▶ Collected data
####

/-- The word of an instruction; a step of the package has none. -/
def encode : Instr → Option InstrWord
  | .nop x => some (f3Word 0x00 x)
  | .bra x => some (fbWord 0x01 x)
  | .brx x => some (f3Word 0x02 x)
  | .call x => some (fbWord 0x03 x)
  | .callx x => some (f3Word 0x04 x)
  | .ret x => some (f3Word 0x05 x)
  | .join x => some (f3Word 0x06 x)
  | .waitj x => some (f3Word 0x07 x)
  | .exit x => some (f3Word 0x08 x)
  | .yield x => some (f3Word 0x09 x)
  | .safe x => some (f3Word 0x0A x)
  | .launch x => some (f3Word 0x0B x)
  | .cropen x => some (fbWord 0x0C x)
  | .crclose x => some (f3Word 0x0D x)
  | .trap x => some (f3Word 0x0E x)
  | .bkpt x => some (f3Word 0x0F x)
  | .step x => some (f3Word 0x10 x)
  | .redt x => some (f3Word 0x11 x)
  | .waittl x => some (f3Word 0x12 x)
  | .tlrd x => some (f3Word 0x13 x)
  | .tladv x => some (f3Word 0x14 x)
  | .sleep x => some (f3Word 0x15 x)
  | .rdtime x => some (f3Word 0x16 x)
  | .movsr x => some (f3Word 0x17 x)
  | .movrs x => some (f3Word 0x18 x)
  | .iadd x => some (f3Word 0x20 x)
  | .isub x => some (f3Word 0x21 x)
  | .iaddc x => some (f3Word 0x22 x)
  | .imul x => some (f3Word 0x23 x)
  | .imulh x => some (f3Word 0x24 x)
  | .imad x => some (f3Word 0x25 x)
  | .imadw x => some (f3Word 0x26 x)
  | .idiv x => some (f3Word 0x27 x)
  | .irem x => some (f3Word 0x28 x)
  | .ineg x => some (f3Word 0x29 x)
  | .iabs x => some (f3Word 0x2A x)
  | .imin x => some (f3Word 0x2B x)
  | .imax x => some (f3Word 0x2C x)
  | .lea x => some (f3Word 0x2D x)
  | .icmp x => some (f3Word 0x2E x)
  | .psel x => some (f3Word 0x2F x)
  | .mov x => some (f3Word 0x30 x)
  | .movi x => some (f3Word 0x31 x)
  | .movil x => some (flWord 0x32 x)
  | .plut x => some (f3Word 0x33 x)
  | .p2v x => some (f3Word 0x34 x)
  | .v2p x => some (f3Word 0x35 x)
  | .dot4 x => some (f3Word 0x36 x)
  | .and x => some (f3Word 0x40 x)
  | .or x => some (f3Word 0x41 x)
  | .xor x => some (f3Word 0x42 x)
  | .andn x => some (f3Word 0x43 x)
  | .not x => some (f3Word 0x44 x)
  | .lut3 x => some (f3Word 0x45 x)
  | .shl x => some (f3Word 0x46 x)
  | .shr x => some (f3Word 0x47 x)
  | .sar x => some (f3Word 0x48 x)
  | .rot x => some (f3Word 0x49 x)
  | .fshf x => some (f3Word 0x4A x)
  | .bfe x => some (f3Word 0x4B x)
  | .bfi x => some (f3Word 0x4C x)
  | .popc x => some (f3Word 0x4D x)
  | .clz x => some (f3Word 0x4E x)
  | .ctz x => some (f3Word 0x4F x)
  | .brev x => some (f3Word 0x50 x)
  | .bperm x => some (f3Word 0x51 x)
  | .vote x => some (f3Word 0x52 x)
  | .ballot x => some (f3Word 0x53 x)
  | .xlane x => some (f3Word 0x54 x)
  | .matchL x => some (f3Word 0x55 x)
  | .redux x => some (f3Word 0x56 x)
  | .scanx x => some (f3Word 0x57 x)
  | .readl x => some (f3Word 0x58 x)
  | .bcast x => some (f3Word 0x59 x)
  | .fadd x => some (f3Word 0x60 x)
  | .fsub x => some (f3Word 0x61 x)
  | .fmul x => some (f3Word 0x62 x)
  | .ffma x => some (f3Word 0x63 x)
  | .fmin x => some (f3Word 0x64 x)
  | .fmax x => some (f3Word 0x65 x)
  | .fcmp x => some (f3Word 0x66 x)
  | .fclass x => some (f3Word 0x67 x)
  | .frnd x => some (f3Word 0x68 x)
  | .ffrac x => some (f3Word 0x69 x)
  | .fscale x => some (f3Word 0x6A x)
  | .frcp x => some (f3Word 0x70 x)
  | .frsq x => some (f3Word 0x71 x)
  | .fsqrt x => some (f3Word 0x72 x)
  | .fexp2 x => some (f3Word 0x73 x)
  | .flog2 x => some (f3Word 0x74 x)
  | .fsin x => some (f3Word 0x75 x)
  | .fcos x => some (f3Word 0x76 x)
  | .ftanh x => some (f3Word 0x77 x)
  | .pkadd x => some (f3Word 0x78 x)
  | .pkmul x => some (f3Word 0x79 x)
  | .pkfma x => some (f3Word 0x7A x)
  | .pkmax x => some (f3Word 0x7B x)
  | .dadd x => some (f3Word 0x80 x)
  | .dmul x => some (f3Word 0x81 x)
  | .dfma x => some (f3Word 0x82 x)
  | .dcmp x => some (f3Word 0x83 x)
  | .fcvt x => some (f3Word 0x84 x)
  | .icvt x => some (f3Word 0x85 x)
  | .fpack x => some (f3Word 0x86 x)
  | .funpack x => some (f3Word 0x87 x)
  | .bound x => some (f3Word 0x88 x)
  | .mma x => some (f3Word 0x90 x)
  | .mmaz x => some (f3Word 0x91 x)
  | .fmtv x => some (f3Word 0x92 x)
  | .accepi x => some (f3Word 0x93 x)
  | .accck x => some (f3Word 0x94 x)
  | .mjob x => some (f3Word 0x95 x)
  | .accld x => some (f3Word 0x96 x)
  | .accst x => some (f3Word 0x97 x)
  | .accz x => some (f3Word 0x98 x)
  | .ld x => some (fmWord 0xA0 x)
  | .st x => some (fmWord 0xA1 x)
  | .lda x => some (fmWord 0xA2 x)
  | .chka x => some (fmWord 0xA3 x)
  | .invala x => some (fmWord 0xA4 x)
  | .ldix x => some (fmWord 0xA5 x)
  | .pref x => some (fmWord 0xA6 x)
  | .prefb x => some (fmWord 0xA7 x)
  | .cwb x => some (fmWord 0xA8 x)
  | .icinv x => some (fmWord 0xA9 x)
  | .fetchb x => some (fmWord 0xAA x)
  | .fence x => some (fmWord 0xAB x)
  | .lds x => some (fmWord 0xB0 x)
  | .sts x => some (fmWord 0xB1 x)
  | .stx x => some (fmWord 0xB2 x)
  | .ldf x => some (fmWord 0xB3 x)
  | .ste x => some (fmWord 0xB4 x)
  | .stf x => some (fmWord 0xB5 x)
  | .tagset x => some (fmWord 0xB6 x)
  | .tagclr x => some (fmWord 0xB7 x)
  | .tagrd x => some (fmWord 0xB8 x)
  | .prsrd x => some (fmWord 0xB9 x)
  | .atom x => some (fmWord 0xC0 x)
  | .red x => some (fmWord 0xC1 x)
  | .atoms x => some (fmWord 0xC2 x)
  | .reds x => some (fmWord 0xC3 x)
  | .atomx x => some (fmWord 0xC4 x)
  | .copy x => some (f3Word 0xD0 x)
  | .copyg x => some (f3Word 0xD1 x)
  | .copys x => some (f3Word 0xD2 x)
  | .copyr x => some (f3Word 0xD3 x)
  | .cbload x => some (f3Word 0xD4 x)
  | .cbdrop x => some (f3Word 0xD5 x)
  | .cqry x => some (f3Word 0xD6 x)
  | .switchMarkerPass _ => none
  | .fenceComplete _ => none
  | .sleepExpiry _ => none
  | .leaseExpiry _ _ => none
  | .addressTableExpiry _ => none
  | .absentLineWake _ => none
  | .stepComplete _ => none
  | .nextPlaneRefillDone _ _ => none
  | .redtResult _ _ => none
  | .whiskMessage _ => none
  | .rd _ => none
  | .rdr _ => none
  | .wr _ => none
  | .wrc _ => none
  | .atPkt _ => none
  | .atr _ => none
  | .lx _ => none
  | .fm _ => none
  | .fmr _ => none
  | .xm _ => none
  | .pf _ => none
  | .pfReply _ => none
  | .rm _ => none
  | .rma _ => none
  | .lc _ => none
  | .lossNotice _ => none
  | .tx _ => none
  | .reservedPacket _ => none
  | .linkRetryTimeout _ => none
  | .colourDark _ _ => none
  | .routeWrite _ _ _ => none
  | .routeRetest _ _ _ => none
  | .routeRetestDone _ _ _ _ => none
  | .timeExchange _ _ _ _ _ => none
  | .translationRequest _ => none
  | .walkReferenceReply _ _ => none
  | .pageRequestPost _ => none
  | .prqRecordComplete _ => none
  | .prrespRetry _ _ => none
  | .prrespRefuse _ _ => none
  | .xlatinvRange _ => none
  | .xlatinvContext _ => none
  | .xlatinvAll _ => none
  | .xlatinvComplete => none
  | .pinctlUnpinRange _ _ => none
  | .pinctlUnpinAll _ _ => none
  | .pinctlComplete _ => none
  | .scrubRead _ => none
  | .memerrClear _ _ => none
  | .icinvCommit _ => none
  | .lineFill _ _ => none
  | .copyChunk _ _ => none
  | .copyComplete _ _ _ => none
  | .cbloadServe _ _ => none
  | .cbdropServe _ _ => none
  | .jobAdmission _ => none
  | .jobStep _ => none
  | .jobComplete _ => none
  | .queueWindowWrite _ => none
  | .qcfgWrite _ _ => none
  | .qstatClear _ _ => none
  | .dispatchTake => none
  | .teamPlace _ _ _ => none
  | .cohortPlace _ _ => none
  | .cohortWaitExpiry _ => none
  | .teamRetire _ => none
  | .gridRetire _ => none
  | .controlIntervalBoundary _ => none
  | .shedSafeDeadline => none
  | .shelfSample _ _ _ => none
  | .telemetryStale => none
  | .droopCurveWrite _ _ => none
  | .droopDetect _ => none
  | .droopHoldExpiry _ => none
  | .preemptSave _ => none
  | .preemptResume _ => none
  | .preemptCancel _ => none
  | .teamSave _ => none
  | .teamRestore _ _ => none
  | .watchdogExpiry _ => none
  | .thermalReport _ _ => none
  | .emergencySaveComplete => none
  | .scanDrain _ => none
  | .scanDrainComplete => none
  | .scanRun _ => none
  | .scanRunComplete => none
  | .scanRelease _ => none
  | .coreDomWrite _ _ => none
  | .fltbaseWrite _ _ => none
  | .cestatClear _ _ _ => none
  | .hidstatClear _ => none
  | .hostcfgRearm _ => none
  | .pacecfgWrite _ => none
  | .pacePeriodEnd => none
  | .lagWordReceive _ => none
  | .registerWrite _ _ => none
  | .hostMemRead _ => none
  | .hostMemWrite _ => none
  | .hostWriteCompletion _ => none
  | .snoopResponse _ _ => none
  | .hostLinkTimeout => none
  | .snoopTimeout _ => none
  | .dieFailure _ => none
  | .computeChipletFailure _ => none
  | .dieErrorReport _ => none
  | .scaleupLinkState _ _ => none
  | .scaleupRecoveryTimeout _ => none
  | .hartFence _ _ _ => none
  | .hartAmo _ _ => none
  | .hartLr _ _ _ => none
  | .hartSc _ _ _ _ => none
  | .hartFenceI _ => none
  | .mgmtAssign _ _ _ => none
  | .mgmtDebugEnable _ => none
  | .mgmtDebugDisable _ => none
  | .mgmtDeclareHostLost => none
  | .domainReset _ => none
  | .firmwareUpdate _ _ => none
  | .attestationRequest _ => none
  | .debugResume _ => none
  | .packageReset => none
  | .socketPowerUp _ => none
  | .measuredBoot _ => none
  | .chipletRelease _ => none
  | .hostLinkL0Change _ => none
  | .systemRangeReply _ _ => none
  | .icinvChipletAck _ _ => none
  | .standbyPowerLoss => none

####

Would you print exactly the lines from the first line of the entries above through the line that has "(f3Word 0x36 x)", both included, and stop there?

▶ THE COMPLETED TASK
/-- The word of an instruction; a step of the package has none. -/
def encode : Instr → Option InstrWord
  | .nop x => some (f3Word 0x00 x)
  | .bra x => some (fbWord 0x01 x)
  | .brx x => some (f3Word 0x02 x)
  | .call x => some (fbWord 0x03 x)
  | .callx x => some (f3Word 0x04 x)
  | .ret x => some (f3Word 0x05 x)
  | .join x => some (f3Word 0x06 x)
  | .waitj x => some (f3Word 0x07 x)
  | .exit x => some (f3Word 0x08 x)
  | .yield x => some (f3Word 0x09 x)
  | .safe x => some (f3Word 0x0A x)
  | .launch x => some (f3Word 0x0B x)
  | .cropen x => some (fbWord 0x0C x)
  | .crclose x => some (f3Word 0x0D x)
  | .trap x => some (f3Word 0x0E x)
  | .bkpt x => some (f3Word 0x0F x)
  | .step x => some (f3Word 0x10 x)
  | .redt x => some (f3Word 0x11 x)
  | .waittl x => some (f3Word 0x12 x)
  | .tlrd x => some (f3Word 0x13 x)
  | .tladv x => some (f3Word 0x14 x)
  | .sleep x => some (f3Word 0x15 x)
  | .rdtime x => some (f3Word 0x16 x)
  | .movsr x => some (f3Word 0x17 x)
  | .movrs x => some (f3Word 0x18 x)
  | .iadd x => some (f3Word 0x20 x)
  | .isub x => some (f3Word 0x21 x)
  | .iaddc x => some (f3Word 0x22 x)
  | .imul x => some (f3Word 0x23 x)
  | .imulh x => some (f3Word 0x24 x)
  | .imad x => some (f3Word 0x25 x)
  | .imadw x => some (f3Word 0x26 x)
  | .idiv x => some (f3Word 0x27 x)
  | .irem x => some (f3Word 0x28 x)
  | .ineg x => some (f3Word 0x29 x)
  | .iabs x => some (f3Word 0x2A x)
  | .imin x => some (f3Word 0x2B x)
  | .imax x => some (f3Word 0x2C x)
  | .lea x => some (f3Word 0x2D x)
  | .icmp x => some (f3Word 0x2E x)
  | .psel x => some (f3Word 0x2F x)
  | .mov x => some (f3Word 0x30 x)
  | .movi x => some (f3Word 0x31 x)
  | .movil x => some (flWord 0x32 x)
  | .plut x => some (f3Word 0x33 x)
  | .p2v x => some (f3Word 0x34 x)
  | .v2p x => some (f3Word 0x35 x)
  | .dot4 x => some (f3Word 0x36 x)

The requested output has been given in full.